-- ==== Sys2Proof/Machine/Dispatch.lean ====
section
/-! DEFINITION. The effect of every command on everything but the queue: one arm per row of the opcode table. -/

namespace Sys2Proof.Machine
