/-- The phases of a Hall commit, as a member and as the master (R213-R215). -/
def Obligations.HallCommitCommandsComplete : Prop :=
  ∀ s : State, let d := s.dev
    (∀ (m : MsgHdr) (hp : Fin 1024) (f : BridgeFn) (off : BitVec 12) (be : BitVec 4) (v : BitVec 32),
      exec (.edit m hp f off be v) s = .next (s.after (d.onMsg m (fun d =>
        if d.isMaster then
          ({ d with hall := { d.hall with editQ := d.hall.editQ ++
            [{ src := m.src.val, tag := m.tag.toNat, hallPart := hp.val, f := f, off := off.toNat, be := be, v := v }] } } : Dev).commitFollow
        else d)).twinUpdate))
    ∧ (∀ m : MsgHdr, exec (.editDone m) s = .next (s.after (d.onMsg m (fun d => d.editDone m.tag.toNat))))
    ∧ (∀ (m : MsgHdr) (table : BitVec 8) (off : BitVec 24) (data : List Byte),
      exec (.routePush m table off data) s = .next (s.after (d.onMsg m (fun d =>
        if d.isMaster || d.hall.prepared then d
        else ({ d with hall := { d.hall with staged := d.hall.staged ++ data, segs := d.hall.segs + 1 } } : Dev).pushBytes table.toNat off.toNat data))))
    ∧ (∀ (m : MsgHdr) (segments crc : BitVec 32), exec (.stage m segments crc) s = .next (s.after (d.onBcast m 0x21 d.me
        (leBytes segments.toNat 4 ++ leBytes crc.toNat 4) (fun d =>
        if d.isMaster then d
        else (({ d with hall := { d.hall with want := segments.toNat, expect := crc.toNat } } : Dev).setF F.HALL_STATUS_PHASE 1).sendTree m.src 0x22
          m.epoch.toNat m.tag.toNat (leBytes (crc32c d.hall.staged).toNat 4)))))
    ∧ (∀ m : MsgHdr, exec (.prepare m) s = .next (s.after (d.onMsg m (fun d =>
        if d.isMaster then d
        else (({ d with hall := { d.hall with prepared := d.hall.prepared || d.prepareCode == 0 } } : Dev).setF F.HALL_STATUS_PHASE 2).sendTree
          m.src 0x24 m.epoch.toNat m.tag.toNat (leBytes d.prepareCode 4)))))
    ∧ (∀ m : MsgHdr, exec (.hallCommit m) s = .next (s.after (d.onMsg m (fun d =>
        if d.isMaster then d
        else (((d.setF F.HALL_COMMIT_REC_EPOCH m.epoch.toNat).setB F.HALL_COMMIT_REC_VALID true).setF F.HALL_STATUS_PHASE 3).sendTree
          m.src 0x26 m.epoch.toNat m.tag.toNat []))))
    ∧ (∀ m : MsgHdr, exec (.hallApply m) s = .next (s.after (d.onMsg m (fun d =>
        if d.isMaster then d else d.applyStart m.epoch.toNat m.tag.toNat m.src)).twinUpdate))
    ∧ (∀ m : MsgHdr, exec (.hallAbort m) s = .next (s.after (d.onMsg m (fun d =>
        if d.isMaster then d else d.abortHere.sendTree m.src 0x2A m.epoch.toNat m.tag.toNat []))))
    ∧ (∀ (m : MsgHdr) (crc : BitVec 32), exec (.stageAck m crc) s =
        .next (s.after (d.onMsg m (fun d => (d.phaseAnswer m.src 1).commitFollow)).twinUpdate))
    ∧ (∀ m : MsgHdr, exec (.prepareAck m 0) s = .next (s.after (d.onMsg m (fun d => (d.phaseAnswer m.src 2).commitFollow)).twinUpdate)
      ∧ exec (.hallCommitAck m) s = .next (s.after (d.onMsg m (fun d => (d.phaseAnswer m.src 3).commitFollow)).twinUpdate)
      ∧ exec (.hallApplyAck m) s = .next (s.after (d.onMsg m (fun d => (d.phaseAnswer m.src 4).commitFollow)).twinUpdate))
    ∧ (∀ (m : MsgHdr) (code : BitVec 8), code ≠ 0 → exec (.prepareAck m code) s = .next (s.after (d.onMsg m (fun d =>
        if d.isMaster && d.f F.HALL_STATUS_PHASE == 2 && d.hall.inCommit.contains m.src.val then d.commitAbort else d)).twinUpdate))
    ∧ (∀ m : MsgHdr, exec (.hallAbortAck m) s = .next (s.after (d.onMsg m (fun d =>
        if d.isMaster && d.f F.HALL_STATUS_PHASE == 0 && d.hall.waits.contains m.src.val then
          (if (d.hall.waits.erase m.src.val).isEmpty then
            ({ d with hall := { d.hall with waits := d.hall.waits.erase m.src.val } } : Dev).commitFollow
          else { d with hall := { d.hall with waits := d.hall.waits.erase m.src.val } })
        else d)).twinUpdate))
    ∧ (d.b F.HALL_CTL_EN = true → d.isMaster = true → d.hall.waits ≠ [] → d.f F.HALL_STATUS_PHASE = 4 →
      exec .phaseTimeout s = .next (s.after (d.hall.waits.foldl (fun d m => d.phaseMsg m 0x27) d).twinUpdate))
    ∧ (d.b F.HALL_CTL_EN = true → d.isMaster = true → d.hall.waits ≠ [] → d.f F.HALL_STATUS_PHASE = 2 →
      exec .phaseTimeout s = .next (s.after d.commitAbort.twinUpdate))
    ∧ (d.b F.HALL_CTL_EN = true → d.isMaster = true → d.hall.waits ≠ [] → d.f F.HALL_STATUS_PHASE = 0 →
      exec .phaseTimeout s = .next (s.after d.commitFollow.twinUpdate))
    ∧ (∀ m : MsgHdr, exec (.tableReq m) s = .next (s.after (d.onMsg m (fun d =>
        if d.isMaster then (d.setMember m.src true).pushAll m.src
        else if d.hall.claim.isSome then { d with hall := { d.hall with tableReqs := d.hall.tableReqs.erase m.src.val ++ [m.src.val] } }
        else d))))

/-- Bus locks (R217, R218) and the Twin Hall (R229, R238, R239). -/
def Obligations.LockAndTwinCommandsComplete : Prop :=
  ∀ s : State, let d := s.dev
    (∀ (m : MsgHdr) (dom : Fin 16) (port : Fin 512), exec (.lockReq m dom port) s = .next (s.after (d.onMsg m (fun d =>
      if d.isMaster then { d with hall := { d.hall with lockReqs := d.hall.lockReqs ++ [(m.src.val, port.val, dom.val)] } } else d))))
    ∧ (exec .lockArbitration s = .next (s.after { (List.range 16).foldl Dev.lockArbitrate d with
      hall := { ((List.range 16).foldl Dev.lockArbitrate d).hall with lockReqs := [] } }))
    ∧ (∀ (m : MsgHdr) (dom : Fin 16) (port : Fin 512),
      exec (.lockGrant m dom port) s = .next (s.after (d.onMsg m (fun d => d.lockGranted port)))
        ∧ exec (.lockBusy m dom port) s = .next (s.after (d.onMsg m (fun d => d.lockDenied port)))
        ∧ exec (.lockRelease m dom port) s = .next (s.after (d.onMsg m (fun d =>
          if d.isMaster then d.lockFree dom m.src port else d))))
    ∧ (∀ p : Fin 512, exec (.lockRetry p) s = .next (s.after (d.lockAsk p)))
    ∧ (∀ p : Fin 512, d.isTwinPort p = true → d.nstate p = 5 →
      exec (.twinCheckSend p) s = .next (s.after (d.sendCheck p)))
    ∧ (∀ (m : MsgHdr) (crc : BitVec 32), exec (.twinCheck m crc) s = .next (s.after (d.onFailMsg m (fun d =>
      if d.isTwinPort m.port then d.setNerup m.port { d.nerupOf m.port with crc := some crc.toNat } else d.inc .hallMsgDrop)).twinUpdate))
    ∧ (∀ (src : Fin 16) (b : Fin 4096), exec (.gapWaitExpired src b) s = .next (s.after (d.gapExpire (streamNo src b))))
    ∧ (∀ (m : MsgHdr) (who : Fin 16), d.isTwinPort m.port = false →
      exec (.streamReset m who) s = .next (s.after (d.onBcast m 0x41 0 (leBytes who.val 1) (fun d => (d.clearStreamsOf who).streamAck m who))))
    ∧ (∀ (m : MsgHdr) (who : Fin 16), d.isTwinPort m.port = true →
      exec (.streamReset m who) s = .next (s.after (d.onFailMsg m (fun d => (d.clearStreamsOf who).streamAck m who))))
    ∧ (∀ (m : MsgHdr) (who : Fin 16), exec (.streamResetAck m who) s = .next (s.after (d.onFailMsg m (fun d =>
      if who.val = d.me then { d with twin := { d.twin with resetWait := d.twin.resetWait.erase m.src.val } } else d))))
    ∧ exec .streamResetTimeout s = .next (s.after { d with twin := { d.twin with resetWait := [] } })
※ ※ ※
• [EXERCISE REQUIREMENTS] Note how many lines of the material hold the word "BitVec", then state that number alone.

• [TASK RESULT] 6